Items from a dataset:
● ● ● ● ● ● ●

-- ==== Sys2Proof/Laws/KeepsRun.lean ====
section
/-! SUPPORT. Every operation keeps the queue, the canonical stores, the Stroke bound and what was sent: links, membership, chunk turns, tenants, faults, physical events, the boundary. -/

namespace Sys2Proof.Machine

variable {s t : State}

theorem keeps_holdHop (h : Keeps s t) (a1 : Nat) : Keeps s (State.holdHop t a1) := by
  unfold State.holdHop
  repeat' first
    | with_reducible first
        | assumption | apply keeps_setHop
    | intro _ | dsimp only | split | with_reducible apply keeps_mk

theorem keeps_loseLink (h : Keeps s t) (a1 : Nat) : Keeps s (State.loseLink t a1) := by
  unfold State.loseLink
  repeat' first
    | with_reducible first
        | assumption | apply keeps_fault | apply keeps_portDown | apply keeps_put | apply keeps_holdHop | apply keeps_ite
    | intro _ | dsimp only | split | with_reducible apply keeps_mk

theorem keeps_closePair (h : Keeps s t) (a1 : Nat) : Keeps s (State.closePair t a1) := by
  unfold State.closePair
  repeat' first
    | with_reducible first
        | assumption | apply keeps_loseLink | apply keeps_setPairSt
    | intro _ | dsimp only | split | with_reducible apply keeps_mk

theorem handler_hFreewheelCtrl : HandlerKeeps hFreewheelCtrl := by
  constructor <;> intro s t h <;> unfold hFreewheelCtrl <;>
  repeat' first
    | with_reducible first
        | assumption | apply HandlerKeeps.chg handler_plain | apply HandlerKeeps.act handler_plain
        | apply HandlerKeeps.post handler_plain | apply keeps_closePair | apply keeps_setPairSt | apply keeps_ite
        | apply keeps_foldl | apply keeps_foldl_fst
    | intro _ | dsimp only | split | exact h | with_reducible apply keeps_mk

theorem keeps_execFreewheelOpen (h : Keeps s t) (a0 : Nat) : Answers s (execFreewheelOpen a0 t) := by
  unfold execFreewheelOpen
  repeat' first
    | with_reducible first
        | assumption | apply keeps_bar0 | apply handler_hFreewheelCtrl | apply answers_next
    | intro _ | dsimp only | split | with_reducible apply keeps_mk

theorem keeps_execFreewheelClose (h : Keeps s t) (a0 : Nat) : Answers s (execFreewheelClose a0 t) := by
  unfold execFreewheelClose
  repeat' first
    | with_reducible first
        | assumption | apply keeps_bar0 | apply handler_hFreewheelCtrl | apply answers_next
    | intro _ | dsimp only | split | with_reducible apply keeps_mk

theorem keeps_execLinkDown (h : Keeps s t) (a0 : Nat) : Answers s (execLinkDown a0 t) := by
  unfold execLinkDown
  repeat' first
    | with_reducible first
        | assumption | apply keeps_loseLink | apply answers_next
    | intro _ | dsimp only | split | with_reducible apply keeps_mk

theorem keeps_endHold (h : Keeps s t) (a1 : Nat) : Keeps s (State.endHold t a1) := by
  unfold State.endHold
  repeat' first
    | with_reducible first
        | assumption | apply keeps_sendFrom | apply keeps_setHop | apply keeps_foldl | apply keeps_foldl_fst
    | intro _ | dsimp only | split | with_reducible apply keeps_mk

theorem keeps_execLinkHoldExpiry (h : Keeps s t) (a0 : Nat) : Answers s (execLinkHoldExpiry a0 t) := by
  unfold execLinkHoldExpiry
  repeat' first
    | with_reducible first
        | assumption | apply keeps_endHold | apply answers_next
    | intro _ | dsimp only | split | with_reducible apply keeps_mk

theorem keeps_dueHolds (h : Keeps s t) : Keeps s (State.dueHolds t) := by
  unfold State.dueHolds
  repeat' first
    | with_reducible first
        | assumption | apply keeps_endHold | apply keeps_ite | apply keeps_foldl | apply keeps_foldl_fst
    | intro _ | dsimp only | split | with_reducible apply keeps_mk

● ● ● ● ● ● ●

Find the lines in the entries above where "HandlerKeeps" occurs, and copy each of them.

theorem handler_hFreewheelCtrl : HandlerKeeps hFreewheelCtrl := by
        | assumption | apply HandlerKeeps.chg handler_plain | apply HandlerKeeps.act handler_plain
        | apply HandlerKeeps.post handler_plain | apply keeps_closePair | apply keeps_setPairSt | apply keeps_ite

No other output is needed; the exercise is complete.